279.2. Test Case 1: Verify VMDQ & DCB with 32 Pools and 4 TCs

  1. Run the application as the following:

    ./examples/vmdq_dcb/build/vmdq_dcb_app -c 0xff -n 4 -- -p 0x3 --nb-pools 32 --nb-tcs 4 --enable-rss
    
  2. Start traffic transmission using approx 10% of line rate.

  3. After a number of seconds, e.g. 15, stop traffic, and ensure no traffic loss (<0.001%) has occurred.

  4. Send a hangup signal (SIGHUP) to the application to have it print out the statistics of how many packets were received per RX queue:

    kill -s SIGHUP  `pgrep -fl vmdq_dcb_app | awk '{print $1}'`
    

Expected Result:

  • No packet loss is expected.
  • Every RX queue should have received approximately (+/-15%) the same number of incoming packets
  • verify queue id should be equal “vlan user priority value % 4”.

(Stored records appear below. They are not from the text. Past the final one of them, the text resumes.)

/-- R120, R121, R122: ClearTxRdy, WriteTx and ReadRx, with the flag each clears. -/
def Obligations.DataRegisterAccessesClearTheirFlag : Prop :=
  ∀ (s : State) (u : UnitId) (b : Byte),
    (encode (.clearTxRdy .primary) = .access 0xC502 ∧ encode (.writeTx .primary 0x5A) = .access 0x465A ∧
      encode (.readRx .primary) = .access 0x07FF) ∧
    exec (.clearTxRdy u) s =
      .next { s with units := s.units.set u { s.units.get u with ifg := (s.units.get u).ifg &&& 0xFD } } ∧
    exec (.writeTx u b) s = .next { s with units := s.units.set u { s.units.get u with
      txbuf := b, ifg := (s.units.get u).ifg &&& 0xFD } } ∧
    exec (.readRx u) s = .next { s with ret := (s.units.get u).rxbuf, units := s.units.set u { s.units.get u with
      ifg := (s.units.get u).ifg &&& 0xFE } } ∧
    (s.issue = some (.clearTxRdy u) ↔ s.w.u = u ∧ (s.st = .txClear ∨ s.st = .prepClear)) ∧
    (s.issue = some (.writeTx u b) ↔ s.w.u = u ∧ s.st = .txWrite ∧ b = s.ret) ∧
    (s.issue = some (.readRx u) ↔ s.w.u = u ∧ s.st = .rxRead)

/-! ## Bus agents, host and reset -/

/-- R161 to R165, under R160: each event happens, with its effect, exactly when the unit is released and configured
and its precondition holds; at any other time the turn changes nothing, which is the model's choice (log entry 6). -/
def Obligations.BusEventsHappenWhenEnabled : Prop :=
  ∀ (prm : Params) (s : State) (u : UnitId) (e : BusEvent) (rest : List Turn), s.turns = .bus u e :: rest →
    let r := s.units.get u
    let happens := r.swrst = false ∧ r.ctl0 = 0x0F ∧
      (match e with
       | .startDone => r.txstt = true
       | .stopDone => r.txstp = true
       | .txReady => r.tr = true ∧ r.txrdy = false
       | .nack => r.nack = false
       | .rxByte _ => r.tr = false ∧ r.rxrdy = false)
    let r' := (match e with
       | .startDone => { r with ctl1 := r.ctl1 &&& 0xFD }
       | .stopDone => { r with ctl1 := r.ctl1 &&& 0xFB }
       | .txReady => { r with ifg := r.ifg ||| 0x02 }
       | .nack => { r with ifg := r.ifg ||| 0x04 }
       | .rxByte b => { r with rxbuf := b, ifg := r.ifg ||| 0x01 } : UnitRegs)
    (happens → stepWith prm s = .next { s with turns := rest, units := s.units.set u r' }) ∧
    (¬ happens → stepWith prm s = .next { s with turns := rest })

/-- R166: what a bus agent never changes. -/
def Obligations.BusAgentNeverChangesTheRest : Prop :=
  ∀ (prm : Params) (s t : State) (u : UnitId) (e : BusEvent) (rest : List Turn), s.turns = .bus u e :: rest →
    stepWith prm s = .next t →
    t.w = s.w ∧ t.st = s.st ∧ t.active = s.active ∧ t.busy = s.busy ∧ t.result = s.result ∧ t.mem = s.mem ∧
    (∀ v, v ≠ u → t.regs v = s.regs v) ∧
    (t.regs u).ctl0 = (s.regs u).ctl0 ∧ (t.regs u).ctl1 &&& 0xF9 = (s.regs u).ctl1 &&& 0xF9 ∧
    (t.regs u).brl = (s.regs u).brl ∧ (t.regs u).brh = (s.regs u).brh ∧ (t.regs u).sa = (s.regs u).sa ∧
    (t.regs u).txbuf = (s.regs u).txbuf ∧ (t.regs u).psel = (s.regs u).psel ∧
    (t.regs u).ifg &&& (s.regs u).ifg = (s.regs u).ifg

/-- R169(c), for every step: a flag of `IFG` that the engine's step finds 0 stays 0, and a pending bit that the engine
finds 1 stays 1 but for the zero write of ACTIVATE's third access. -/
def Obligations.EngineNeverSetsFlagsNorServesRequests : Prop :=
  ∀ (prm : Params) (s t : State) (v : UnitId), s.turns = [] → stepWith prm s = .next t →
    (t.regs v).ifg &&& (s.regs v).ifg = (t.regs v).ifg ∧
    (s.st ≠ .act .zero1 → (t.regs v).ctl1 &&& (s.regs v).ctl1 &&& 0x06 = (s.regs v).ctl1 &&& 0x06)

/-- R90: between step 1 and step 10 of ACTIVATE no event of the unit's bus agent can occur, in every state in which the
unit's registers are as the accesses before leave them. -/
def Obligations.NoBusEventInsideActivate : Prop :=
  ∀ (s : State) (u : UnitId) (k : ActStep) (e : BusEvent), s.unitOk u = true → s.st = .act k → s.w.u = u →
    k ≠ .hold → e.enabled (s.regs u) = false

/-- R210 for the values the spec gives: the state after reset, and after a power-on reset at any time. That a reset may
fall at any time is the model's choice (log entry 12). -/
def Obligations.ResetLeavesTheGivenValues : Prop :=
  ∀ (prm : Params) (s : State) (rest : List Turn), s.turns = .powerOn :: rest →
    ∃ t, stepWith prm s = .next t ∧ t.turns = rest ∧
      ∀ x, (x = t ∨ x = State.reset) →
        x.active = { primary := false, secondary := false } ∧ x.st.st = .S_IDLE ∧ x.busy = false ∧
        ∀ u, (x.regs u).ctl0 = 0x00 ∧ (x.regs u).ctl1 = 0x01 ∧ (x.regs u).ifg = 0x00 ∧ (x.regs u).psel = 0x00

/-- R212: right after reset no event of a bus agent is enabled, and the engine, in S_IDLE, does nothing. That a turn of an
event that is not enabled leaves the machine as it is, and that the idle engine's step answers the same state, are the
model's choices (log entries 6 and 16). -/
def Obligations.ResetStateIsStable : Prop :=
  ∀ (prm : Params) (u : UnitId) (e : BusEvent) (rest : List Turn),
    e.enabled (State.reset.regs u) = false ∧
    stepWith prm { State.reset with turns := .bus u e :: rest } = .next { State.reset with turns := rest } ∧
    stepWith prm { State.reset with turns := .engine :: rest } = .next { State.reset with turns := rest } ∧
    stepWith prm State.reset = .next State.reset

/-- R28, R41: the host writes any byte of memory while `BUSY` = 0, which changes that byte alone; while `BUSY` = 1 its
submission of a command is refused (R198, V3), and so is its write of memory, which is the model's choice (log entry
10). -/
def Obligations.HostActsOnlyWhileIdle : Prop :=
  ∀ (prm : Params) (s : State) (a : Half) (b : Byte) (bytes : List Byte) (i : Instr) (rest : List Turn),
    Memory.wf s.mem = true →
    (s.turns = .hostWrite a b :: rest → s.busy = false →
      ∃ t, stepWith prm s = .next t ∧ t = { s with turns := rest, mem := t.mem } ∧ t.memRead a = b ∧
        ∀ x, x ≠ a → t.memRead x = s.memRead x) ∧
    (s.turns = .hostWrite a b :: rest → s.busy = true → stepWith prm s = .refused .hostWriteWhileBusy) ∧
    (s.turns = .submit bytes :: rest → s.busy = true → decodeFrame bytes = .ok i →
      stepWith prm s = .refused .submitWhileBusy)

/-! ## Invariants that every step keeps -/

/-- Every step keeps host memory in its canonical form (R28: 65536 bytes; the form is the model's own, log entry 4). -/
def Obligations.StepKeepsMemoryCanonical : Prop :=
  ∀ s t : State, Memory.wf s.mem = true → step s = .next t → Memory.wf t.mem = true

/-- R17: reserved bits of the unit registers are 0, and every step keeps them so. -/
def Obligations.StepKeepsReservedBitsZero : Prop :=
  ∀ s t : State, s.reservedZero = true → step s = .next t → t.reservedZero = true

/-- R12, R14: `BUSY` = 0 exactly in S_IDLE, and every step keeps it so. -/
def Obligations.StepKeepsBusyWithState : Prop :=
  ∀ s t : State, s.busyOk = true → step s = .next t → t.busyOk = true

/-- R13, R18, R27, R90: `ACTIVE`, `SWRST`, `CTL0` and `PSEL` of a unit agree as `State.unitOk` says, and every step
keeps them so (given that `BUSY` and `st` agree, so that no command is accepted inside another, and that reserved bits
are 0). The fact R27 rests on: no step but those of the unit's own ACTIVATE and a power-on reset changes `CTL0`, `SSEL`,
`BRL`, `BRH` or `PSEL`. -/
def Obligations.StepKeepsActiveWithRelease : Prop :=
  ∀ (s t : State) (u : UnitId), s.busyOk = true → s.reservedZero = true → s.unitOk u = true → step s = .next t →
    t.unitOk u = true ∧
    (s.activating u = none → s.turns.head? ≠ some .powerOn →
      (t.regs u).ctl0 = (s.regs u).ctl0 ∧ (t.regs u).ssel = (s.regs u).ssel ∧ (t.regs u).brl = (s.regs u).brl ∧
      (t.regs u).brh = (s.regs u).brh ∧ (t.regs u).psel = (s.regs u).psel)

/-- R11, R132, R140: from S_START to its `raise` EXECUTE keeps the indices within their lengths and the NACK count within
`MAX_NACK`; `State.placeOk` says so for each place, and every step keeps it. -/
def Obligations.StepKeepsIndicesWithinLengths : Prop :=
  (∀ s t : State, s.placeOk = true → step s = .next t → t.placeOk = true) ∧
  (∀ s : State, s.placeOk = true → s.st.inExecute = true →
    s.w.txIndex.toNat ≤ s.w.d.outLen.toNat ∧ s.w.nackCount.toNat ≤ 10 ∧
    (s.w.d.direction = 1 → s.w.rxIndex.toNat ≤ s.w.d.respLen.toNat) ∧ (s.w.d.direction ≠ 1 → s.w.rxIndex = 0))

/-- All the invariants hold right after reset. -/
def Obligations.ResetMeetsTheInvariants : Prop := State.reset.inv = true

279.3. Test Case 2: Verify VMDQ & DCB with 16 Pools and 8 TCs

  1. change CONFIG_RTE_LIBRTE_I40E_QUEUE_NUM_PER_VM to 8 in ”./config/common_linuxapp”, rebuild DPDK.

  2. Repeat Test Case 1, with –nb-pools 16 and –nb-tcs 8 of the sample application:

    ./examples/vmdq_dcb/build/vmdq_dcb_app -c 0xff -n 4 -- -p 0x3 --nb-pools 16 --nb-tcs 8 --enable-rss
    

Expected result: - No packet loss is expected - Every RX queue should have received approximately (+/-15%) the same number of incoming packets - verify queue should be equal “vlan user priority value”

  1. change CONFIG_RTE_LIBRTE_I40E_QUEUE_NUM_PER_VM to 16 in ”./config/common_linuxapp”, rebuild DPDK.

  2. Repeat Test Case 1, with –nb-pools 16 and –nb-tcs 8 of the sample application:

    ./examples/vmdq_dcb/build/vmdq_dcb_app -c 0xff -n 4 -- -p 0x3 --nb-pools 16 --nb-tcs 8 --enable-rss
    

Expected result: - No packet loss is expected - Every RX queue should have received approximately (+/-15%) the same number of incoming packets - verify queue id should be in [vlan user priority value * 2, vlan user priority value * 2 + 1]

(NOTE: SIGHUP output will obviously change to show 8 columns per row, with only 16 rows)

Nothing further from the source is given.